Based on the press release, however, this is excellent news.  The vaccine has been tested in a very large number of recipients: “44,000 participants 16 years of age and older, with more than 12,000 vaccinated participants having at least six months follow-up after their second dose”.  Apparently the data “[demonstrate] a favorable safety and tolerability profile”.  As ever, it would be nice to see more details, but this is reassuring.  The large number of participants means that the findings are likely to be very robust.

The vaccine was also effective: “…91.3% effective against COVID-19, measured seven days through up to six months after the second dose. The vaccine was 100% effective against severe disease as defined by the U.S. Centers for Disease Control and Prevention (CDC), and 95.3% effective against severe COVID-19 as defined by the U.S. Food and Drug Administration (FDA).”

With a prime-boost vaccine, you generally get a relatively slow rise in immunity following the initial, “priming” dose of vaccine.  After a second “booster” dose, however, you generally get a very rapid rise in antibody levels and efficacy, so “seven days after the second dose” is likely to be an appropriate time from which to have considered the efficacy of the dose to have kicked in.  It is possible that if they’d used 14 days from the second dose the efficacy would have been even greater.  Either way, these are very impressive data.

The 91.3% efficacy “against COVID-19” refers to efficacy against “confirmed symptomatic cases of COVID-19” – so it does not tell us about efficacy against the asymptomatic cases that we now know are responsible for a lot of the transmission.  This is not a criticism of the study: phase III studies do not generally report on this.  But it will be important to know how effective the vaccine is at preventing infection and transmission, if we are to be able to achieve herd immunity through vaccination.

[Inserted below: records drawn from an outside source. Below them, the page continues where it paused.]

-- ==== Sys2Proof/Machine/FacetOps.lean ====
section
/-! DEFINITION. The operations of a bundle: the registers they name (R171, R242), their slots and legality (R170, R185,
R211 to R216, R228 to R233, R240 to R249), their accesses to data memory (R177, R178, R229 to R232), and one pass of a
long operation (R217). -/

namespace Sys2Proof.Machine

/-! ## Fields -/

/-- The signed value of a 9-bit immediate. -/
def imm9 (v : BitVec 9) : Int := v.toInt

/-- Group size of an element access; watch bit, element size, post-increment and mask select (R228). -/
def accG (m : BitVec 9) : Nat := 2 ^ field m.toNat 8 7
def accWatch (m : BitVec 9) : Bool := bit m.toNat 6
def accSize (m : BitVec 9) : Nat := 2 ^ field m.toNat 5 4
def accPost (m : BitVec 9) : Bool := bit m.toNat 3
def accSel (m : BitVec 9) : Nat := m.toNat % 8

/-- DMAP modulation and P (R245); matrix order and output shift (R249). -/
def dmapMod (m : BitVec 9) : Nat := field m.toNat 8 6
def solveN (m : BitVec 9) : Nat := field m.toNat 8 5 + 1
def solveS (m : BitVec 9) : Nat := m.toNat % 32

/-- Consecutive vector registers, as far as they exist. -/
def vRegs (b g : Nat) : List Nat := ((List.range g).filter fun i => decide (b + i < 32)).map fun i => dV (b + i)

/-! ## Slots and kinds -/

/-- Slot of an operation: 0 scalar, 1 load/store, 2 vector A, 3 vector B. -/
def slotOf (o : FacetOp) : Nat :=
  match o with
  | .load _ _ _ _ _ => 1
  | .store _ _ _ _ => 1
  | .vld _ _ _ => 1
  | .vst _ _ _ => 1
  | .vld2 _ _ _ _ _ _ => 1
  | .vldst _ _ _ _ _ _ => 1
  | .atomic _ _ _ _ _ _ => 1
  | .vlde _ _ _ _ => 1
  | .vste _ _ _ _ => 1
  | .vlds _ _ _ _ _ => 1
  | .vsts _ _ _ _ _ => 1
  | .vgath _ _ _ _ => 1
  | .vscat _ _ _ _ => 1
  | .vec sl _ _ _ _ _ _ => if sl then 3 else 2
  | .fsc sl _ _ _ _ _ => if sl then 3 else 2
  | .unit sl _ _ _ _ _ => if sl then 3 else 2
  | _ => 0

/-- Element-indexed operations (R233). -/
def isElem (o : FacetOp) : Bool :=
  match o with
  | .vlde _ _ _ _ => true
  | .vste _ _ _ _ => true
  | .vlds _ _ _ _ _ => true
  | .vsts _ _ _ _ _ => true
  | .vgath _ _ _ _ => true
  | .vscat _ _ _ _ => true
  | .vec _ _ _ _ _ _ m => modG m ≠ 1 || modTrap m
  | _ => false

/-- Branches (R176). -/
def isBranch (o : FacetOp) : Bool :=
  match o with
  | .br _ => true
  | .brz _ _ => true
  | .brnz _ _ => true
  | .call _ => true
  | .jr _ => true
  | _ => false

/-- Repeat operations. -/
def isRep (o : FacetOp) : Bool :=
  match o with
  | .rep _ _ _ => true
  | .repi _ _ _ => true
  | _ => false

/-- Extended operations (R170). -/
def isExtended (o : FacetOp) : Bool :=
  match o with
  | .limm _ _ => true
  | .limmh _ _ => true
  | .br _ => true
  | .call _ => true
  | .repi _ _ _ => true
  | _ => false

/-- Operations that may not accompany an element-indexed one (R233). -/
def barsElem (o : FacetOp) : Bool :=
  isBranch o || isRep o ||
  match o with
  | .eret => true
  | .mtc _ _ => true
  | .sysc _ => true
  | .waitwork => true
  | .donework _ => true
  | _ => false

/-! ## Registers named (R171, R242) -/

def src2Names (x : Src2) : List Nat :=
  match x with
  | .reg b => [dG b]
  | .imm _ => []

/-- The base is written: its number, or none. -/
def formWrites (a : Nat) (f : AddrForm) : List Nat :=
  match f with
  | .off _ => []
  | _ => [dG a]

def formReads (a : Nat) (f : AddrForm) : List Nat :=
  match f with
  | .postReg b => [dG a, dG b]
  | _ => [dG a]

/-- Base and amount of an element access. -/
def accReads (a b : Nat) (m : BitVec 9) : List Nat := dG a :: (if accPost m then [dG b] else [])
def accWrites (a : Nat) (m : BitVec 9) : List Nat := if accPost m then [dG a] else []

/-- Result registers of a vector operation. -/
def vecDests (o : VecOp) (d g : Nat) : List Nat :=
  if isMac o then vRegs d 2
  else if isCmp o then [dM d]
  else if isMaskOp o then (if o = .mpopc then [dG d] else [dM d])
  else if o = .setvl then [dG d, dVL]
  else if o = .vcrsum then [dG d]
  else if o = .vcwiden then vRegs d 2
  else vRegs d g

/-- Source registers of a vector operation that a scoreboard bit can mark. -/
def vecSrcs (o : VecOp) (d a b g : Nat) : List Nat :=
  (if readsVa o then
    (if o = .vnarrow || o = .vcnarrow || o = .vcrsum then vRegs a 2 else vRegs a g) else []) ++
  (if readsVb o then vRegs b g else []) ++
  (if macScalar o then [dG b] else []) ++
  (if o = .vsplat || o = .setvl || o = .mlen then [dG a] else []) ++
  (if isMac o then vRegs d 2 else []) ++ (if o = .vfma then vRegs d g else [])

/-- Number of result registers of a unit command that writes vector registers (R245, R250). -/
def unitRegs (o : UnitOp) (m : BitVec 9) : Nat :=
  match o with
  | .dmap => ((modulation (dmapMod m)).map fun x => x.regs).getD 1
  | .strsl => vecRegs (solveN m)
  | .strsu => vecRegs (solveN m)
  | _ => triRegs (solveN m)

/-- Result registers of a unit command (R242, R245, R250). -/
def unitDests (o : UnitOp) (d : Nat) (m : BitVec 9) : List Nat :=
  match o with
  | .uerrd => [dG d]
  | .uerrs => [dG d]
  | o => vRegs d (unitRegs o m)

/-- Source ranges of a unit command (R241): first register and number. -/
def unitSrcs (o : UnitOp) (a b : Nat) (m : BitVec 9) : List (Nat × Nat) :=
  match o with
  | .dmap => [(a, 1), (b, 1)]
  | .uerrd => []
  | .uerrs => []
  | .strsl => [(a, triRegs (solveN m)), (b, vecRegs (solveN m))]
  | .strsu => [(a, triRegs (solveN m)), (b, vecRegs (solveN m))]
  | _ => [(a, triRegs (solveN m))]

/-- Destination registers that an operation names, post-incremented bases among them. -/
def opDests (o : FacetOp) : List Nat :=
  match o with
  | .alu _ d _ _ => [dG d]
  | .limm d _ => [dG d]
  | .limmh d _ => [dG d]
  | .mul _ d _ _ => [dG d]
  | .scmul _ d _ _ _ => [dG d]
  | .mfc d _ => [dG d]
  | .load _ _ d a f => dG d :: formWrites a f
  | .store _ _ a f => formWrites a f
  | .vld d a f => dV d :: formWrites a f
  | .vst _ a f => formWrites a f
  | .vld2 d a f e b h => dV d :: formWrites a f ++ dV e :: formWrites b h
  | .vldst d a f _ b h => dV d :: formWrites a f ++ formWrites b h
  | .atomic _ _ d a f _ => dG d :: formWrites a f
  | .vlde v a _ m => vRegs v (accG m) ++ accWrites a m
  | .vste _ a _ m => accWrites a m
  | .vlds n v a _ m => vRegs v n ++ accWrites a m
  | .vsts _ _ a _ m => accWrites a m
  | .vgath v _ _ _ => [dV v]
  | .vec _ o _ d _ _ m => vecDests o d (modG m)
  | .fsc _ o d _ _ _ => if o = .fcmplt || o = .fcmple || o = .fcmpeq || o = .fmvfg then [dG d] else [dV d]
  | .unit _ o d _ _ m => unitDests o d m
  | _ => []

/-- Source registers that an operation names. -/
def opSrcs (o : FacetOp) : List Nat :=
  match o with
  | .alu _ _ a b => dG a :: src2Names b
  | .limmh d _ => [dG d]
  | .mul _ _ a b => [dG a, dG b]
  | .scmul _ _ a b _ => [dG a, dG b]
  | .brz a _ => [dG a]
  | .brnz a _ => [dG a]
  | .jr a => [dG a]
  | .rep a _ _ => [dG a]
  | .mtc _ a => [dG a]
  | .donework a => [dG a]
  | .load _ _ _ a f => formReads a f
  | .store _ v a f => dG v :: formReads a f
  | .vld _ a f => formReads a f
  | .vst v a f => dV v :: formReads a f
  | .vld2 _ a f _ b h => formReads a f ++ formReads b h
  | .vldst _ a f v b h => formReads a f ++ dV v :: formReads b h
  | .atomic _ _ _ a f v => dG v :: formReads a f
  | .vlde _ a b m => accReads a b m
  | .vste v a b m => vRegs v (accG m) ++ accReads a b m
  | .vlds _ _ a b m => accReads a b m
  | .vsts n v a b m => vRegs v n ++ accReads a b m
  | .vgath _ a b _ => [dG a, dV b]
  | .vscat v a b _ => [dV v, dG a, dV b]
  | .vec _ o _ d a b m => vecSrcs o d a b (modG m)
  | .fsc _ o d a b _ =>
    if o = .fmvgf then [dG a]
    else [dV a] ++ (if o = .fmvfg then [] else [dV b]) ++ (if o = .fma then [dV d] else [])
  | .unit _ o _ a b m => (unitSrcs o a b m).flatMap fun e => vRegs e.1 e.2
  | _ => []

/-! ## Legality -/

/-- ILLEGAL_OP of an element, structure, gather or scatter access (R214, R216, R228 to R231). -/
def accIllegal (tail : Nat) (o : FacetOp) : Bool :=
  let sel := fun (m : BitVec 9) => tail = 0 && accSel m ≠ 0
  match o with
  | .vlde v _ _ m => sel m || accWatch m || v.val % accG m ≠ 0
  | .vste v _ _ m => sel m || accWatch m || v.val % accG m ≠ 0
  | .vlds n v _ _ m => sel m || accWatch m || accG m ≠ 1 || decide (31 < v.val + n - 1)
  | .vsts n v _ _ m => sel m || accWatch m || accG m ≠ 1 || decide (31 < v.val + n - 1)
  | .vgath _ _ _ m => sel m || accWatch m || accG m ≠ 1 || accPost m || accSize m = 1
  | .vscat _ _ _ m => sel m || accG m ≠ 1 || accPost m || accSize m = 1
  | _ => false

/-- A destination range that partly overlaps a source range, or a range past V31 (R241). -/
def rangeBad (d n : Nat) (srcs : List (Nat × Nat)) : Bool :=
  decide (32 < d + n) ||
  srcs.any fun e => decide (32 < e.1 + e.2) || (e ≠ (d, n) && decide (e.1 < d + n) && decide (d < e.1 + e.2))

/-- ILLEGAL_OP of a unit command (R214, R241, R245). -/
def unitIllegal (tail : Nat) (o : UnitOp) (d a b : Nat) (m : BitVec 9) : Bool :=
  match o with
  | .uerrd => false
  | .uerrs => false
  | .dmap =>
    match modulation (dmapMod m) with
    | none => true
    | some mo =>
      (bit m.toNat 5 && dmapMod m ≠ 0) || field m.toNat 4 3 ≠ 0 || d % mo.align ≠ 0 ||
      (tail = 0 && modSel m ≠ 0) || rangeBad d (unitRegs .dmap m) (unitSrcs .dmap a b m)
  | o => rangeBad d (unitRegs o m) (unitSrcs o a b m)

/-- An operation raises ILLEGAL_OP at issue (R174, R184, R192, R211 to R231, R240 to R249). -/
def opIllegal (r : CoreRegs) (tail : Nat) (o : FacetOp) : Bool :=
  match o with
  | .scmul _ _ _ _ m => modRound m = 3
  | .rep _ _ len => len = 0
  | .repi _ _ len => len = 0
  | .mfc _ c => decide (0x18 ≤ c.toNat)
  | .mtc c _ => decide (0x18 ≤ c.toNat)
  | .eret => !bit (r.getC 1) 7
  | .vec _ o t d a b m => vecIllegal tail o t d a b m
  | .fsc _ _ _ _ _ m => modRound m ≠ 0 || modG m ≠ 1 || (tail = 0 && modSel m ≠ 0)
  | .unit _ o d a b m => unitIllegal tail o d a b m
  | o => accIllegal tail o

/-! ## Repeat levels (R184, R185) -/

def CoreRegs.depth (r : CoreRegs) : Nat := r.getC 0x15 % 4
def CoreRegs.rcnt (r : CoreRegs) (l : Nat) : Nat := r.getC (0x0C + l)
def CoreRegs.rsta (r : CoreRegs) (l : Nat) : Nat := r.getC (0x0F + l)
def CoreRegs.rend (r : CoreRegs) (l : Nat) : Nat := r.getC (0x12 + l)
/-- A level's block is uninterruptible. -/
def CoreRegs.closed (r : CoreRegs) (l : Nat) : Bool := !bit (r.getC 0x15) (2 + l)
/-- Some active block is uninterruptible. -/
def CoreRegs.anyClosed (r : CoreRegs) : Bool := (List.range r.depth).any fun l => r.closed l
def CoreRegs.setDepth (r : CoreRegs) (d : Nat) : CoreRegs := r.setC 0x15 (r.getC 0x15 / 4 * 4 + d)
/-- The hold count runs, and its value (R195). -/
def CoreRegs.holdOn (r : CoreRegs) : Bool := bit (r.getC 0x15) 7
def CoreRegs.hold (r : CoreRegs) : Nat := field (r.getC 0x15) 19 8
def CoreRegs.setHold (r : CoreRegs) (on : Bool) (n : Nat) : CoreRegs :=
  r.setC 0x15 (r.getC 0x15 % 128 + b2n on * 128 + min n 4095 * 256)
/-- After a block has ended: the count stops when no uninterruptible block is active. -/
def CoreRegs.holdEnd (r : CoreRegs) : CoreRegs := if r.holdOn && !r.anyClosed then r.setHold false r.hold else r

/-- Count and length of a repeat, read at issue. -/
def repOf (r : CoreRegs) (o : FacetOp) : Option (Nat × Bool × Nat) :=
  match o with
  | .rep a f len => some ((r.getG a).toNat % 2 ^ 32, f, len.toNat)
  | .repi cnt f len => some (cnt.toNat, f, len.toNat)
  | _ => none

/-- ILLEGAL_BUNDLE of one scalar operation by its place (R176, R185, R192); a repeat of count 0 opens no level. -/
def placeIllegal (r : CoreRegs) (o : FacetOp) : Bool :=
  let slot := r.delay.isSome
  let len := match o with
    | .rep _ _ n => n.toNat
    | .repi _ _ n => n.toNat
    | _ => 0
  let lastBody := fun a => (List.range r.depth).any fun l => r.rend l = a
  (isRep o && (slot || (r.depth = 3 && ((repOf r o).map fun e => e.1) ≠ some 0) || decide (0x8000 ≤ r.pc + 16 * len) ||
    (decide (0 < r.depth) && decide (r.rend (r.depth - 1) < r.pc + 16 * len)))) ||
  (isBranch o && (slot || lastBody r.pc || lastBody (r.pc + 16) || lastBody (r.pc + 32))) ||
  (o = .eret && slot) ||
  ((match o with | .waitwork => true | .donework _ => true | _ => false) && (slot || r.depth ≠ 0))

/-- Two operations name one destination (R171). -/
def destClash (ops : List FacetOp) : Bool :=
  match ops with
  | [] => false
  | o :: t => (t.any fun p => (opDests p).any fun x => (opDests o).contains x) || destClash t

/-- ILLEGAL_BUNDLE conditions of a bundle (R170, R171, R185, R217, R233); `und` are the slots that hold an opcode they
do not define. -/
def bundleIllegal (r : CoreRegs) (und : List (Fin 4)) (ops : List FacetOp) : Bool :=
  let slots := ops.map slotOf ++ und.map Fin.val
  (ops.any isExtended && slots.contains 3) || destClash ops ||
  (slots.any fun q => q ≠ 0 && decide (r.bseq < r.busy.getD (q - 1) 0)) ||
  decide (1 < (ops.filter isElem).length) || (ops.any isElem && ops.any barsElem) || ops.any (placeIllegal r)

/-! ## Accesses to data memory (R177, R178, R228 to R232) -/

/-- One access: element, store, address and length; the alignment it must have and the address that is checked. -/
structure Access where
  elem : Nat
  store : Bool
  addr : Nat
  len : Nat
  align : Nat := 1
  base : Nat := 0
  deriving DecidableEq, Repr

/-- The address of a form, for accesses of `size` bytes. -/
def formAddr (r : CoreRegs) (a : Nat) (f : AddrForm) (size : Nat) : Nat :=
  match f with
  | .off v => ofSigned 64 ((r.getG a).toNat + imm9 v * (size : Int))
  | _ => (r.getG a).toNat

/-- The post-increment of a form (R177). -/
def formPost (r : CoreRegs) (n a : Nat) (f : AddrForm) : List Res :=
  match f with
  | .off _ => []
  | .postImm v => [resG (n + 1) a (r.getG a + BitVec.ofInt 64 (imm9 v))]
  | .postReg b => [resG (n + 1) a (r.getG a + r.getG b)]

/-- The post-increment of an element access (R228). -/
def accPostRes (r : CoreRegs) (n a b : Nat) (m : BitVec 9) : List Res :=
  if accPost m then [resG (n + 1) a (r.getG a + r.getG b)] else []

The study pools data from various different study cohorts, including one in South Africa, where the B.1.351 lineage is prevalent.  There have been concerns that vaccines may not be as effective against this variant, so it is reassuring that in the 800 participants enrolled there, all nine cases of COVID-19 were in the placebo group, and none in the vaccinated group.  Nine is not a huge number, so we cannot be sure of the precise efficacy against this variant (no vaccine is 100% effective); but it is extremely reassuring.

Prof Peter Openshaw

This new press release shows limited data with respect to the ability of the Pfizer vaccine to protect against severe disease, even that caused by the South African variant virus B.1.351.  There is clearly much more data to come from this study and what has been announced is just focussed on the severe disease only.  The information they provide is in line with the known effects of highly immunogenic vaccines – i.e. those that induce a very high level of antibody – that these vaccines protect against severe disease even if the B.1.351 variant is circulating.

The number of cases is small (800 participants were enrolled; nine cases of COVID-19 were observed, all in the placebo group) so the confidence interval is wide.  It might be 100% effective, but as more data accumulates it is possible that cases will appear that show a lower protection rate.  It does not tell us if the vaccine also prevents virus circulation in the community but it seems likely that it will reduce less severe types of infection as well.  When the full data is released, this will be a key factor to consider.